# Thankfully, no abandoned birds at the NPA National



## becege (Mar 12, 2003)

As promised, I was in charge of the sale room at the NPA National at Des Moines on the last day, 12:00 to 4:00.

The NPA has learned from past experience, and the show birds were not allowed to be released from the show hall until all the birds in the sale section were accounted for and until all the birds in the show hall were boxed up and accounted for.

I made sure no bird was left behind. Two pigeons were left by their owner, but said we could take them to find homes for them. Someone stepped up immediately to say would give them a good home so I gave them to this person.

To my knowledge, no birds were destroyed on premises, and the NPA made sure no birds were abandoned----otherwise, we'd all still be waiting to go home!


----------



## feralpigeon (Feb 14, 2005)

becege, thanks for your report, it's good to hear that no birds were destroyed or left behind. I've never been to an event like this, so I'm not knowledgable on the topic to address how things could be fine tuned. I do recall hearing of
birds being left behind or sick and 'dumped' at shows and members coming to their aid. So your efforts are to be commended.

fp


----------



## Reti (Jul 20, 2003)

That is wonderful news.
Thank you for watching out for our dear pijies.

Reti


----------



## TerriB (Nov 16, 2003)

becege, that is wonderful news! Thank you so much for your involvement at the National and making sure all the birds were taken care of.


----------



## george simon (Feb 28, 2006)

Well what new I told you in your first thread that no birds would be killed or left behind. GEORGE


----------



## Norwich-guy (Mar 6, 2005)

Not a surprise to me that there was not a dumpster full of birds


----------



## Skyeking (Jan 17, 2003)

Thanks for letting us know, becege, and for keeping an eye  out.


----------



## Skyeking (Jan 17, 2003)

Norwich-guy said:


> Not a surprise to me that there was not a dumpster full of birds


Since you dropped this little statement...could you please elaborate?


----------



## Norwich-guy (Mar 6, 2005)

Trees Gray said:


> Since you dropped this little statement...could you please elaborate?
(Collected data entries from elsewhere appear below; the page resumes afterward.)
-- ==== Sys2Proof/WellFormed.lean ====
section
/-! DEFINITION. Which commands are well formed: an operand that the type holds as a number, a list or an integer lies within the width that the
spec gives the field it stands for. -/

namespace Sys2Proof

/-- A register access is aligned and lies in the setup window, a BAR0 or a BAR2 (R8, R554, R560). -/
def addrOk (a : Nat) : Bool := a % 4 == 0 && decide (a < 0x3000000)

/-- Every value is a byte. -/
def bytesOk (l : List Nat) : Bool := l.all fun x => decide (x < 256)

/-- A signed quantity of n bits. -/
def intOk (n : Nat) (v : Int) : Bool := decide (-(2 : Int) ^ (n - 1) ≤ v) && decide (v < (2 : Int) ^ (n - 1))

/-- A logical block of 4,096 bytes as a number. -/
def blockOk (b : Nat) : Bool := decide (b < 2 ^ 32768)

/-- A condition on what is there, if it is there. -/
def optOk {α : Type} (p : α → Bool) (o : Option α) : Bool := match o with
  | some x => p x
  | none => true

/-- The fields of a descriptor fit its bytes (R12). -/
def descOk (d : Desc) : Bool :=
  decide (d.opcode < 256) && decide (d.flags < 256) && decide (d.ver < 256) && decide (d.prio < 256) && decide (d.tag < 2 ^ 32) &&
  decide (d.mn < 65536) && decide (d.key < 65536) && decide (d.atomicId < 65536) && decide (d.floeId < 65536) && decide (d.lba < 2 ^ 64) &&
  decide (d.count < 2 ^ 32) && decide (d.deadlineMs < 2 ^ 32) && decide (d.dptr0 < 2 ^ 64) && decide (d.dptr1 < 2 ^ 64) &&
  decide (d.spec < 2 ^ 96) && decide (d.rsvd < 65536) && decide (d.dchk < 65536)

/-- The fields of an upstream servo slot fit their bits (spec/03 "Upstream servo slot"). -/
def slotOk (x : UpSlot) : Bool :=
  decide (x.type < 256) && decide (x.drop < 64) && decide (x.ver < 4) && decide (x.seq < 4096) && decide (x.epoch < 16) &&
  decide (x.fcode < 256) && decide (x.fdetail < 16) && decide (x.tlmIdx < 16) && decide (x.tlmVal < 65536) && decide (x.ackSeq < 4096) &&
  decide (x.crc < 2 ^ 32) &&
  ([x.fe, x.sum, x.te0, x.te1, x.te2, x.te3, x.lens, x.tilt, x.sae, x.lmon, x.ish1, x.ish2, x.bemfA, x.bemfB, x.vbus, x.isled].all (intOk 16))

/-- The numbers of a firmware image fit their fields, and its matrix files are bytes. -/
def imageOk (m : FwImage) : Bool :=
  decide (m.version < 2 ^ 32) && decide (m.compat < 2 ^ 32) && m.matrices.all bytesOk

/-- A checker's error names a word of an SRAM bank. -/
def hitOk (h : EccHit) : Bool := decide (h.word < 2 ^ 18)

/-- A boot stage names DRAM channels 0 to 7 with ten lanes each, and blocks that the device has (R458, R461). -/
def bootOk (x : BootInfo) : Bool :=
  (x.delays.all fun (e : Nat × List Word) => decide (e.1 < 8) && e.2.length == 10) && (x.clusters.all fun c => decide (c < 17)) &&
  (x.lanes.all fun f => decide (f < 272)) && (x.decoders.all fun d => decide (d < 32))

/-- An RF burst holds at most the words of a frame at 250 kHz, and names a layer of a disc (R68, R73). -/
def burstOk (words : List (BitVec 128)) (place : Option (Fin 16 × Fin 1048576 × Fin 8)) : Bool :=
  decide (words.length ≤ 440) && optOk (fun (q : Fin 16 × Fin 1048576 × Fin 8) => decide (q.1.val < 10)) place

/-- The fields of an upstream frame header fit their bits (spec/03 "Upstream frame header"). -/
def headerOk (h : UpHeader) : Bool := decide (h.seq < 4096) && decide (h.actSeq < 4096) && decide (h.reqLmode < 16)

/-- What a drop reports of itself fits the registers that show it (MECH_BRIDGE, PEN_DROP). -/
def identOk (i : DropIdent) : Bool :=
  decide (i.drop < 64) && decide (i.gen < 16) && decide (i.sn < 2 ^ 64) && decide (i.fw < 65536) && decide (i.maxVer < 256)

/-- What a training step found fits the registers that show it (PEN_FANOUT, PEN_DROP). -/
def trainOk (x : TrainInfo) : Bool := match x with
  | .ident fanout _ _ _ drops => optOk (fun (e : Nat × Nat) => decide (e.1 < 65536) && decide (e.2 < 256)) fanout && drops.all identOk
  | .detect _ _ _ _ | .align _ _ | .eq | .lock | .wake => true

/-- An address read lies on a disc of ten layers: 2^20 clusters of 32 frames a layer. -/
def placeOk (a : DiscAddr) : Bool := match a with
  | .header layer cluster frame => decide (layer < 10) && decide (cluster < 2 ^ 20) && decide (frame < 32)
  | .wobble layer _ => decide (layer < 10)
  | .bd layer _ _ => decide (layer < 10)

/-- A command has a tag of 32 bits. -/
def cmdOk (e : FnIx × Nat) : Bool := decide (e.2 < 2 ^ 32)

/-- The values of a management message fit their fields. -/
def mgmtOk (b : MgmtBody) : Bool := match b with
  | .fault code detail => decide (code < 256) && decide (detail < 16)
  | .status _ _ _ _ _ _ tlmIdx tlmVal => decide (tlmIdx < 16) && decide (tlmVal < 65536)
  | .ident i => identOk i
  | .bfw | .test _ | .reset | .reserved => true

/-- The command is well formed. -/
def Instr.wf (i : Instr) : Bool :=
  match i with
  | .registerWrite addr _ _ => addrOk addr
  | .bar4AccessDenied _ _ => true
  | .powerOnReset => true
  | .brownOutReset _ => true
  | .pinReset => true
  | .softWarmReset _ => true
  | .softPinReset _ => true
  | .debugReset => true
  | .lockupReset _ => true
  | .bootStageDone x => bootOk x
  | .optionProgram _ => true
  | .optionRead _ => true
  | .blockReset _ _ => true
  | .trialConfirm => true
  | .xtalLost => true
  | .xtalRelock => true
  | .refclkLost => true
  | .timeRatioMeasure _ => true
  | .dozeIdle => true
  | .dozeRequest => true
  | .hibernateRequest retain => retain.length == 256
  | .wake _ => true
  | .wakeTimer _ => true
  | .retryWake => true
  | .pgoodTimeout => true
  | .powerRetry => true
  | .tempSample temps => (temps.length == 16 && temps.all (intOk 16))
  | .fanUpdate => true
  | .tachMeasure _ _ => true
  | .thermalStop => true
  | .thermalRestart => true
  | .tcritTrip _ => true
  | .tripRestart => true
  | .supervisorTimeout _ => true
  | .supKick _ => true
  | .fabricTimeout _ _ _ _ => true
  | .eventGatherEnd => true
  | .bistTestBlock _ _ => true
  | .bistWindow _ _ _ _ => true
  | .periodicBist => true
  | .bistDone _ _ => true
  | .authChallenge => true
  | .authVerify _ => true
  | .authEnd => true
  | .liveUpdateStep => true
  | .bfwUpdate _ image _ _ => bytesOk image
  | .bfwRebootTimeout _ => true
  | .coreReady _ => true
  | .coreHbTimeout _ => true
  | .coreTrap _ _ _ _ _ ecc => optOk hitOk ecc
  | .corePlannedRestart _ => true
  | .coreRelease _ => true
  | .ceWriteback _ _ => true
  | .patrolScrub _ hit => optOk hitOk hit
  | .mergeFlush _ _ _ => true
  | .dmaHalt _ ecc cmds _ _ => optOk hitOk ecc && cmds.all cmdOk
  | .dmaRestart _ => true
  | .dramRefresh _ => true
  | .selfRefreshEntry _ => true
  | .ddrApplyDelays _ => true
  | .ddrRetune _ => true
  | .ddrTestStart _ _ _ _ => true
  | .ddrTestStop => true
  | .rimeInvalidate => true
  | .rimeFlush => true
  | .rimeEnable => true
  | .rimeDisable => true
  | .rimeWaysChange _ => true
  | .portEnable _ => true
  | .portDisable _ => true
  | .retrain _ => true
  | .sleep _ => true
  | .portWake _ => true
  | .clrCnt _ => true
  | .trainStepDone _ x => trainOk x
  | .trainStepTimeout _ _ => true
  | .trainRetry _ => true
  | .frameTick _ => true
  | .upstreamHeader _ h => headerOk h
  | .servoSlotReceived _ _ x _ => slotOk x
  | .servoSlotMissing _ _ => true
  | .actuatorRepeat _ => true
  | .lockTimeout _ => true
  | .dropTimeout _ => true
  | .dropNotFound _ => true
  | .mgmtMessage _ _ _ _ _ b => mgmtOk b
  | .mgmtResend _ _ => true
  | .mapEpochChange _ => true
  | .laneLoss _ _ => true
  | .laneModeSwitch _ _ => true
  | .laneRejoinAttempt _ _ => true
  | .laneRejoin _ => true
  | .txOvercurrent _ _ => true
  | .txOvercurrentRetry _ _ _ => true
  | .lowpowerEntry _ => true
  | .partnerWake _ => true
  | .portWakeTimeout _ => true
  | .servoPositionGrant _ => true
  | .slotSample _ x => slotOk x
  | .clusterFault _ _ => true
  | .handoverServe _ => true
  | .clusterTestDone _ _ => true
  | .hoTest _ => true
  | .hoUcode _ => true
  | .hoFormat _ _ => true
  | .hoRetest _ => true
  | .plannedSwitch _ _ => true
  | .collisionMove _ => true
  | .coefStageToShadow _ _ => true
  | .coefShadowToStage _ _ => true
  | .coefActiveToStage _ _ => true
  | .coefStageToLibrary _ _ _ => true
  | .coefLibraryToStage _ _ _ => true
  | .swapFromShadow _ _ => true
  | .swapFromLibrary _ _ => true
  | .swapAbort _ => true
  | .swapExecute _ => true
  | .swapHoldTimeout _ => true
  | .injStart _ _ _ _ _ => true
  | .injStop _ => true
  | .capArm _ _ _ _ => true
  | .capStop _ => true
  | .pullInAttemptTimeout _ => true
  | .layerJump _ _ => true
  | .layerStepTimeout _ => true
  | .trackOnTimeout _ => true
  | .trackJump _ _ => true
  | .longSeek _ _ cmd => optOk cmdOk cmd
  | .addressRead _ _ a _ _ => placeOk a
  | .profileAlign _ => true
  | .profileLearnDone _ => true
  | .spinStart _ => true
  | .senseDone _ => true
  | .reverseShortDone _ => true
  | .coastWaitDone _ => true
  | .catchDone _ => true
  | .restDone _ => true
  | .alignDone _ => true
  | .observerHandover _ => true
  | .observerTimeout _ => true
  | .spinupTimeout _ => true
  | .speedReached _ => true
  | .speedPlan _ => true
  | .targetDwell _ => true
  | .idleSpinDown _ => true
  | .slotReclaim _ => true
  | .spinDown _ => true
  | .shortBrakeDone _ => true
  | .coastDownElapsed _ => true
  | .sledHoldCurrent _ => true
  | .sledTblStageToTable _ => true
  | .sledTblTableToStage _ => true
  | .sledTblDefaultToStage _ => true
  | .trayMoveStart _ => true
  | .traySwitchReached _ => true
  | .trayTimeout _ => true
  | .forceSafe _ => true
  | .clrFault _ => true
  | .unisolate _ _ _ => true
  | .calTempCheck => true
  | .calRunStart _ _ _ _ _ => true
  | .calRunDone _ _ _ _ _ => true
  | .calRetry _ _ _ _ => true
  | .calReadWindow _ => true
  | .calWriteWindow _ => true
  | .calRunNow _ _ => true
  | .calMarkStale _ => true
  | .laneBind _ _ => true
  | .laneIdleRelease _ => true
  | .laneMigrate _ => true
  | .laneTest _ => true
  | .laneRetest _ => true
  | .migrationSwitch _ => true
  | .laneFault _ _ => true
  | .laneTestDone _ _ => true
  | .rfBurst _ _ _ _ words place => burstOk words place
  | .levelBankSwitch _ => true
  | .writeStop _ => true
  | .writeStopTimeout _ => true
  | .llrMove => true
  | .codewordUrgent _ => true
  | .parkComplete _ => true
  | .decoderGrant => true
  | .decodeIteration _ => true
  | .wallTimeout _ => true
  | .starveTimeout _ => true
  | .decoderWatchdog _ _ => true
  | .decTest _ => true
  | .decEnable _ => true
  | .decDisable _ => true
  | .decoderTestDone _ _ => true
  | .outerDecode _ _ cluster => decide (cluster < 2 ^ 20)
  | .sectorRetryRev _ _ cluster => decide (cluster < 2 ^ 20)
  | .mapAppend _ _ => true
  | .appendRetry _ => true
  | .stripeCloseTimeout _ _ => true
  | .resync _ _ => true
  | .floeReconstruct _ _ cluster => decide (cluster < 2 ^ 20)
  | .floeRepair _ => true
  | .scrubTick _ => true
  | .rebuildStep _ => true
  | .breathRequest _ _ _ _ cmd => optOk cmdOk cmd
  | .breathRelease _ _ => true
  | .requestAged _ _ => true
  | .overdrawTick => true
  | .overdrawLong _ => true
  | .mechExcess _ => true
  | .bistGapExpiry => true
  | .hostPortReset _ => true
  | .functionLevelReset _ => true
  | .busMasterClear _ => true
  | .fnEnable _ _ _ => true
  | .fnDisable _ => true
  | .functionStopDone _ => true
  | .claim _ => true
  | .standby _ => true
  | .release _ => true
  | .heartbeat _ => true
  | .stewardHbTimeout => true
  | .fenceFunction _ => true
  | .fencePort _ => true
  | .unfenceFunction _ => true
  | .unfencePort _ => true
  | .attentionWrite _ => true
  | .doorbellScan _ recs => (recs.all fun (e : Nat × Word × Word) => decide (e.1 < 65536))
  | .descriptorFetched _ qpid d => decide (qpid < 65536) && descOk d
  | .fetchTimeout _ qpid _ => decide (qpid < 65536)
  | .completionWrite _ => true
  | .coalesceTimeout _ qpid => decide (qpid < 65536)
  | .commandDeadline _ tag => decide (tag < 2 ^ 32)
  | .writeAccepted _ tag data _ => decide (tag < 2 ^ 32) && data.all blockOk
  | .read _ tag _ => decide (tag < 2 ^ 32)
  | .write _ tag => decide (tag < 2 ^ 32)
  | .verify _ tag => decide (tag < 2 ^ 32)
  | .commit _ tag => decide (tag < 2 ^ 32)
  | .mount _ tag _ _ => decide (tag < 2 ^ 32)
  | .unmount _ tag => decide (tag < 2 ^ 32)
  | .load _ tag => decide (tag < 2 ^ 32)
  | .eject _ tag => decide (tag < 2 ^ 32)
  | .seekHint _ tag _ _ => decide (tag < 2 ^ 32)
  | .abort _ tag => decide (tag < 2 ^ 32)
  | .scrub _ tag => decide (tag < 2 ^ 32)
  | .servoTest _ tag _ => decide (tag < 2 ^ 32)
  | .identify _ tag _ => decide (tag < 2 ^ 32)
  | .getLog _ tag _ => decide (tag < 2 ^ 32)
  | .setFeature _ tag data _ => decide (tag < 2 ^ 32) && bytesOk data
  | .getFeature _ tag _ => decide (tag < 2 ^ 32)
  | .fwDownload _ tag _ => decide (tag < 2 ^ 32)
  | .fwCommit _ tag image _ => decide (tag < 2 ^ 32) && imageOk image
  | .fwCommitActivate _ tag image _ => decide (tag < 2 ^ 32) && imageOk image
  | .fwActivate _ tag => decide (tag < 2 ^ 32)
  | .createQp _ tag => decide (tag < 2 ^ 32)
  | .deleteQp _ tag => decide (tag < 2 ^ 32)
  | .lease _ tag => decide (tag < 2 ^ 32)
  | .calibSave _ tag _ => decide (tag < 2 ^ 32)
  | .calibRestore _ tag data _ => decide (tag < 2 ^ 32) && bytesOk data
  | .floeDefine _ tag data _ => decide (tag < 2 ^ 32) && bytesOk data
  | .floeDelete _ tag => decide (tag < 2 ^ 32)
  | .floeRebuild _ tag => decide (tag < 2 ^ 32)
  | .arm _ tag => decide (tag < 2 ^ 32)
  | .ilkChannelChange _ _ => true
  | .permitHoldDone => true
  | .discrepancyTimeout => true
  | .disarm _ => true
  | .gpioEdge _ _ => true
  | .gpioSet _ => true
  | .gpioClr _ => true
  | .mctpControl req => bytesOk req
  | .mctpStatus => true
  | .mctpReadRegister offset => decide (offset < 2 ^ 32)
  | .mctpTelemetry _ => true
  | .mctpLogEntries seq _ => decide (seq < 2 ^ 32)
  | .registerRead addr => addrOk addr
  | .refclkRestored => true
  | .powerGoodRise _ => true
  | .hostLinkUp _ _ _ => true
  | .dimmTempRead _ temp => intOk 16 temp

end Sys2Proof
end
Sure, the first thread on the npa national stated that birds were being destroyed and thrown in the dumpster.As a long time pigeon breeder that shows birds all over North America, I've never seen that happen.So, I'm not surprised no birds were found in the dumpster.


----------



## Skyeking (Jan 17, 2003)

Thank you for clarifying, your statement was a bit confusing.


----------